Nevado del Ruiz (Colombia) and Mount Rainier (US) exist a hemisphere apart, but they both project similar hazards for communities downstream. Central to their stories is the development and continued presence of weak and collapse-prone hydrothermally altered rock, and perennial covers of glacier ice and snow. Slopes of both volcanos are mantled by loose rock debris that can be remobilized to initiate lahars. At both volcanoes, five major glaciofluvial rivers flow down narrow valleys to lowland areas that support large human populations. More than a 150,000 persons live in areas at risk of lahars that could emanate from Rainier. Thirty-six years ago, Colombia’s Nevado del Ruiz initiated a lahar that killed an estimated 25,000 people. Today, we’ll examine hazards at both volcanoes; discuss international synergies for risk reduction, progress and challenges, and review some practical lessons learned about community risk reduction.
Carolyn Driedger is a Hydrologist and Outreach Coordinator at the U.S. Geological Survey in Vancouver Washington. Her science career began with research on glaciers and glacier-related hazards principally at Cascade Range volcanoes, and at Columbia Glacier Alaska. Carolyn witnessed the May 18, 1980 catastrophic eruption of Mount St. Helens and participated in the initial news media response. This event set the course for several fascinating projects that crossed science disciplines, and it provided a front-row seat for observation and reflection upon the role of scientists in society. Carolyn learned that scientists must use the same degree of creativity and care with public communication that they use with scientific endeavors. Now, as CVO’s Outreach Coordinator, she works in partnership with public officials, emergency planners, media, park interpreters, and educators to advance the cause of eruption preparedness. Some earlier career choices have informed current work, including several years of teaching in a US public school and private school in Kathmandu Nepal, and working for the National Park Service.
On Sat. Nov. 20, 2021, Doug Clark, Professor of Geology at WWU, Bellingham presented Lidar data and new stratigraphic, lake sediment, and radiocarbon constraints shed new light a long-standing dispute about the timing and nature of the last major events of the Cordilleran ice sheet in the Fraser Lowland. These new data paint a remarkable picture of glacier advances and retreats interleaved with rises and falls of local sea level during the closing phases of the Pleistocene ice age.Following its initial retreat from the Puget Sound, the ice sheet briefly readvanced into the Salish Sea near Bellingham, Washington about 14,500 years ago.Immediately afterwards, the ice retreated north of the International Boundary long enough for forests to establish in deglaciated lowland sites.Then, shortly following this retreat, local relative sea level (RSL) rose rapidly by ~20–30 m (~65-100 ft) about 14,000 yr ago, inundating the U.S. portion of the lowlands up to ~130 m above modern sea level.While RSL was at its highest, the ice sheet readvanced across the border to nearly the same extent as the earlier event.
By about 13,000 yr ago, ice had retreated north of the border, and local RSL had fallen to within ~4 m of modern SL. A layer of possible loess (windblown dust) in sediments in Squalicum Lake suggests the ice sheet readvanced for a third and final time between 13,000 and 11,150 yr ago, constructing a moraine ~8 km south of the border town of Sumas, Washington. A series of unusual channels just beyond this final moraine indicate that the ice sheet experienced a catastrophic outburst flood immediately before the ice sheet stagnated and disappeared.
Mass extinctions in geologic time: Implications for the past, present and future
During the past 400 million years of life, evidence of five mass extinction events have been detected in the fossil record. These events caused world-wide destruction and led to collapse of whole ecosystems, producing profound changes in Earth’s history and forever altered the evolution of life. Mass extinctions constitute one of the grand “unifying themes” of our planet. Study of the strata, rocks and ancient fossils related to these episodes of massive dying are revealing much insight into not only the history of our planet, but also evolution and the directionality of life.
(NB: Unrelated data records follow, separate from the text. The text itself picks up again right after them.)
/-! ### Decoding (95_test_vectors.md section 2; 30_encoding.md R97, R108): a word of every constructor -/

theorem test_decode_flow :
    decode 0x00E0 = .instr (.cls 0) ∧ decode 0x0AE0 = .instr (.cls 0xA) ∧ decode 0x00EE = .instr (.ret 0) ∧
    decode 0x1ABC = .instr (.jp 0xABC) ∧ decode 0x2210 = .instr (.call 0x210) ∧
    decode 0x3A07 = .instr (.seImm 10 7) ∧ decode 0x4A07 = .instr (.sneImm 10 7) ∧
    decode 0x5120 = .instr (.seReg 1 2 0) ∧ decode 0x5127 = .instr (.seReg 1 2 7) ∧
    decode 0x9120 = .instr (.sneReg 1 2 0) := by decide

theorem test_decode_immediate : decode 0x6005 = .instr (.ldImm 0 5) ∧ decode 0x7003 = .instr (.addImm 0 3) := by decide

theorem test_decode_alu :
    decode 0x8AB0 = .instr (.ldReg 10 11) ∧ decode 0x8AB1 = .instr (.orReg 10 11) ∧
    decode 0x8AB2 = .instr (.andReg 10 11) ∧ decode 0x8AB3 = .instr (.xorReg 10 11) ∧
    decode 0x8AB4 = .instr (.addReg 10 11) ∧ decode 0x8AB5 = .instr (.subReg 10 11) ∧
    decode 0x8AB6 = .instr (.shr 10 11) ∧ decode 0x8AB7 = .instr (.subnReg 10 11) ∧
    decode 0x8ABE = .instr (.shl 10 11) := by decide

theorem test_decode_index_and_draw :
    decode 0xA300 = .instr (.ldI 0x300) ∧ decode 0xB300 = .instr (.jpV0 0x300) ∧ decode 0xC10F = .instr (.rnd 1 0x0F) ∧
    decode 0xD125 = .instr (.drw 1 2 5) ∧ decode 0xE19E = .instr (.skp 1) ∧ decode 0xE1A1 = .instr (.sknp 1) := by decide

theorem test_decode_family_F :
    decode 0xF307 = .instr (.ldVxDT 3) ∧ decode 0xF30A = .instr (.ldVxK 3) ∧ decode 0xF315 = .instr (.ldDTVx 3) ∧
    decode 0xF318 = .instr (.ldSTVx 3) ∧ decode 0xF31E = .instr (.addI 3) ∧ decode 0xF329 = .instr (.ldF 3) ∧
    decode 0xF333 = .instr (.ldB 3) ∧ decode 0xF355 = .instr (.ldMemVx 3) ∧ decode 0xF365 = .instr (.ldVxMem 3) := by decide

theorem test_decode_unknown_words :
    decode 0x0000 = .unknown 0x0000 ∧ decode 0x0123 = .unknown 0x0123 ∧ decode 0x00E1 = .unknown 0x00E1 ∧
    decode 0x8AB8 = .unknown 0x8AB8 ∧ decode 0x8AB9 = .unknown 0x8AB9 ∧ decode 0x8ABA = .unknown 0x8ABA ∧
    decode 0x8ABB = .unknown 0x8ABB ∧ decode 0x8ABC = .unknown 0x8ABC ∧ decode 0x8ABD = .unknown 0x8ABD ∧
    decode 0x8ABF = .unknown 0x8ABF := by decide

theorem test_decode_unknown_words_EF :
    decode 0xE19F = .unknown 0xE19F ∧ decode 0xE100 = .unknown 0xE100 ∧ decode 0xF300 = .unknown 0xF300 ∧
    decode 0xF3FF = .unknown 0xF3FF ∧ decode 0xF375 = .unknown 0xF375 ∧ decode 0xF385 = .unknown 0xF385 ∧
    decode 0xFFFF = .unknown 0xFFFF := by decide

/-- The same words through the host's door: nbits is 16 in every row of the opcode table. -/
theorem test_decodeTableWord :
    decodeTableWord 16 0x6005 = some (.ldImm 0 5) ∧ decodeTableWord 16 0xD125 = some (.drw 1 2 5) ∧
    decodeTableWord 16 0x0000 = none := by decide

/-- Source S8 with 20_memory.md R61: the bytes 60 05 are the word 0x6005, high byte first. -/
theorem test_bytes_high_first : decodeBytes [0x60, 0x05, 0x70] = some (.instr (.ldImm 0 5), [0x70]) := by decide

/-! ### Reset (10_state.md R37, R36) and the fetch -/

theorem test_reset_memory_holds_the_font :
    State.reset.memRead 0x04F = 0 ∧ State.reset.memRead 0x050 = 0xF0 ∧ State.reset.memRead 0x055 = 0x20 ∧
    State.reset.memRead 0x09F = 0x80 ∧ State.reset.memRead 0x0A0 = 0 := by decide

/-- Source S8, its first cycle: 60 05 at 0x200. -/
theorem test_step_runs_the_word_at_pc : after (boot 0x6005 id) (fun t => t.reg 0 = 5 ∧ t.pc = 0x202) = true := by
  decide

/-- F20: zeroed memory is the unknown word 0x0000. -/
theorem test_F20_unknown_word : after State.reset (fun t => t.report = .decodeError 0x200 0 ∧ t.pc = 0x202) = true := by
  decide

/-! ### Control transfer and skips (95_test_vectors.md section 3.1) -/

theorem test_cls : after (boot 0x00E0 (fun s => { s with fb := Vector.replicate 2048 true }))
    (fun t => t.fb[0] = false ∧ t.fb[2047] = false ∧ t.pc = 0x202) = true := by decide +kernel

theorem test_F5_ret :
    after (boot 0x00EE (fun s => { s with pc := 0x212, sp := 2, stack := s.stack.set 1 0x0206 }))
    (fun t => t.pc = 0x206 ∧ t.sp = 1 ∧ t.stack[1] = 0x206) = true := by decide

theorem test_F6_ret_underflow :
    after (boot 0x00EE id) (fun t => t.report = .stackUnderflow 0x200 0x00EE ∧ t.pc = 0x202 ∧ t.sp = 0) = true := by
  decide

theorem test_F1_jp : after (boot 0x1ABC id) (fun t => t.pc = 0xABC) = true := by decide

theorem test_F7_call_at_the_top :
    after (boot 0x2400 (fun s => { s with pc := 0xFFFE })) (fun t => t.stack[0] = 0 ∧ t.sp = 1 ∧ t.pc = 0x400) = true := by
  decide

theorem test_F4_call_overflow :
    after (boot 0x2300 (fun s => { s with pc := 0x250, sp := 16, stack := s.stack.set 15 0x0AAA }))
    (fun t => t.report = .stackOverflow 0x250 0x2300 ∧ t.pc = 0x252 ∧ t.sp = 16 ∧ t.stack[15] = 0x0AAA) = true := by
  decide

theorem test_F8_seImm_equal :
    after (boot 0x3A07 (fun s => (s.setReg 10 7).jump 0x300)) (fun t => t.pc = 0x304) = true := by decide
theorem test_F19_seImm_wraps : after (boot 0x3000 (fun s => s.jump 0xFFFC)) (fun t => t.pc = 0) = true := by decide
theorem test_F10_sneImm_equal :
    after (boot 0x4A07 (fun s => (s.setReg 10 7).jump 0x300)) (fun t => t.pc = 0x302) = true := by decide
theorem test_F11_sneImm_other :
    after (boot 0x4A07 (fun s => (s.setReg 10 8).jump 0x300)) (fun t => t.pc = 0x304) = true := by decide
theorem test_F13_seReg_other :
    after (boot 0x5120 (fun s => (s.setReg 1 0x33).setReg 2 0x34)) (fun t => t.pc = 0x202) = true := by decide
theorem test_F14_seReg_same : after (boot 0x5330 (fun s => s.setReg 3 9)) (fun t => t.pc = 0x204) = true := by decide
theorem test_F15_sneReg_other :
    after (boot 0x9120 (fun s => (s.setReg 1 0x33).setReg 2 0x34)) (fun t => t.pc = 0x204) = true := by decide
theorem test_F16_sneReg_same : after (boot 0x9330 (fun s => s.setReg 3 9)) (fun t => t.pc = 0x202) = true := by decide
Such geologic and paleontologic studies can teach us to better understand, slow and possibly reverse the 6th mass extinction now underway. This lecture was presented via Zoom on Sat. Oct. 9th at 4 pm.
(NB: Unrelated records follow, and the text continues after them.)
-- ==== Sys2Proof/Word.lean ====
section
/-! DEFINITION. The widths of the machine (R5, R10, R12, R13, R50): bytes, 12-bit addresses, 16-bit instruction words,
and the index types of its fixed collections. -/

namespace Sys2Proof

/-- A byte: the width of a general register, of the delay timer and of a memory cell (R10, R15, R18). -/
abbrev Byte := BitVec 8

/-- A 12-bit address: the width of `PC`, of `I` and of a call-stack entry (R12, R13, R14). -/
abbrev Addr := BitVec 12

/-- A 16-bit instruction word (R50). -/
abbrev Word := BitVec 16

/-- Four bits of an instruction word (R51). -/
abbrev Nibble := BitVec 4

/-- The number of a general register, V0 to VF (R10). -/
abbrev RegIx := Fin 16

/-- The number of a key, 0x0 to 0xF (R19). -/
abbrev KeyIx := Fin 16

/-- A display column, 0 to 63 (R16). -/
abbrev Col := Fin 64

/-- A display row, 0 to 31 (R16). -/
abbrev Row := Fin 32

/-- The register that doubles as the only flag (R11). -/
abbrev vf : RegIx := 15

end Sys2Proof
end

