-- ==== Sys2Proof/WellFormed.lean ====
section
/-! DEFINITION. Which instructions some word encodes. Field widths are in the types; the four no-op rows of R57 must
hold a word that no more specific row of their class matches (R60), and these are the only checks. -/

namespace Sys2Proof

/-- The 12-bit remainders of the two whole words of class 0, 00E0 and 00EE (R59). -/
def class0SubCases : List Addr := [0x0E0, 0x0EE]

/-- The low nibbles that select an operation of class 8 (R56). -/
def class8SubCases : List Nibble := [0x0, 0x1, 0x2, 0x3, 0x4, 0x5, 0x6, 0x7, 0xE]

/-- The low bytes that select an operation of class E (R56). -/
def classESubCases : List Byte := [0x9E, 0xA1]

/-- The low bytes that select an operation of class F (R56). -/
def classFSubCases : List Byte := [0x07, 0x0A, 0x15, 0x18, 0x1E, 0x29, 0x33, 0x55, 0x65]

/-- An instruction is well formed when a word encodes it: a no-op row holds no sub-case of its class (R57, R60). -/
def Instr.wf : Instr → Bool
  | .sys nnn => !class0SubCases.contains nnn
  | .nop8 _ _ n => !class8SubCases.contains n
  | .nope _ kk => !classESubCases.contains kk
  | .nopf _ kk => !classFSubCases.contains kk
  | .cls | .ret | .jp _ | .call _ | .seImm _ _ | .sneImm _ _ | .seReg _ _ _ | .ldImm _ _ | .addImm _ _ => true
  | .ldReg _ _ | .orReg _ _ | .andReg _ _ | .xorReg _ _ | .addReg _ _ | .sub _ _ | .shr _ _ | .subn _ _ => true
  | .shl _ _ | .sneReg _ _ _ | .ldI _ | .jpV0 _ | .rnd _ _ | .drw _ _ _ | .skp _ | .sknp _ => true
  | .ldVxDt _ | .ldVxK _ | .ldDtVx _ | .ldStVx _ | .addI _ | .ldF _ | .ldB _ | .stRegs _ | .ldRegs _ => true

end Sys2Proof
end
George Stanley is Professor Emeritus and former Director of the University of Montana Paleontology Center. In the Dept. of Geosciences at Montana, he taught and conducted research in paleontology and geology for 35 years. His research has helped clarify mass extinctions, the evolution of reef structures and modern and ancient coral lineages.
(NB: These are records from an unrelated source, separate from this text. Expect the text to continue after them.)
-- ==== Sys2Proof/Machine/State.lean ====
section
/-! DEFINITION. The machine's state, all of 10_state.md, as plain data, and its value at reset. -/

namespace Sys2Proof.Machine

/-- Memory as a list of (address, byte) pairs in one canonical form (`Memory.wf` in Machine/Ops.lean): addresses strictly
rising and below 0x1000, and no entry equal to what an unlisted address reads as (R15, R30). -/
abbrev Memory := List Host.Cell

/-- Why the machine stops with a fault. It has no constructor, because the machine has none to raise: "no exceptions
propagate out of `step`" (R140, R141, R143). Log 30. Safe. -/
inductive Fault where
  deriving DecidableEq, Repr

/-- Why a step is given no meaning. -/
inductive Refusal where
  /-- An instruction whose arm in `exec` has no meaning yet, by its mnemonic. No arm raises it: every instruction has its
  meaning. Safe. -/
  | notModelled (mnemonic : String)
  deriving DecidableEq, Repr

/-- The state of the core (R10 to R20), with the step's output latch and the counter of random draws. -/
structure State where
  /-- V0 to VF (R10, R11). -/
  v     : Vector Byte 16
  /-- The index register (R12). -/
  i     : Addr
  /-- The program counter (R13). -/
  pc    : Addr
  /-- The call stack, oldest entry first: its last element is the top (R14). -/
  stack : List Addr
  /-- Memory (R15). -/
  mem   : Memory
  /-- The display, `px[x][y]` the pixel of column x and row y (R16, R122). -/
  px    : Vector (Vector Bool 32) 64
  /-- The display-updated flag (R17). -/
  dirty : Bool
  /-- The delay timer (R18). -/
  dt    : Byte
  /-- The key states, true = pressed (R19). -/
  key   : Vector Bool 16
  /-- The key-wait register (R20). -/
  wait  : Option RegIx
  /-- `LAST`, what the last step returned (R22): an output the model latches here. DESIGN CHOICE, log 22. -/
  last  : Word
  /-- The model's own: how many bytes Cxkk has drawn, the index of the next one in `Config.rnd`. DESIGN CHOICE, log 16. -/
  draws : Nat
  deriving DecidableEq, Repr

/-- The machine right after reset, which is construction (R170, R173), with the default `FONT` (an unlisted address reads
as that construction leaves it: `unlistedByte` in Machine/Ops.lean; PRESUMED, log 17) and the empty program (DESIGN
CHOICE, log 21). The source states no reset value for `i`, `stack`, `wait` (log 28) and `dirty` (log 19); `last` (log 22)
and `draws` (log 16) are the model's own. -/
def State.reset : State where
  v     := Vector.replicate 16 0
  i     := 0
  pc    := 0x200
  stack := []
  mem   := []
  px    := Vector.replicate 64 (Vector.replicate 32 false)
  dirty := false
  dt    := 0
  key   := Vector.replicate 16 false
  wait  := none
  last  := 0x0000
  draws := 0

end Sys2Proof.Machine
end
He is a Fulbright Fellow and former Geologist and Research Associate at the Smithsonian Institution’s Museum of Natural History, a Fellow of the Geological Society of America, Organization for Tropical Studies, and American Association for the Advancement of Science. He has authored more than 300 professional publications and several books. His research has taken him to western Canada, northern Mexico, the Peruvian Andes, Germany, Austria, New Zealand, Japan and China. Now largely retired, he lives in Port Townsend where he enjoys hiking, nature and playing guitar.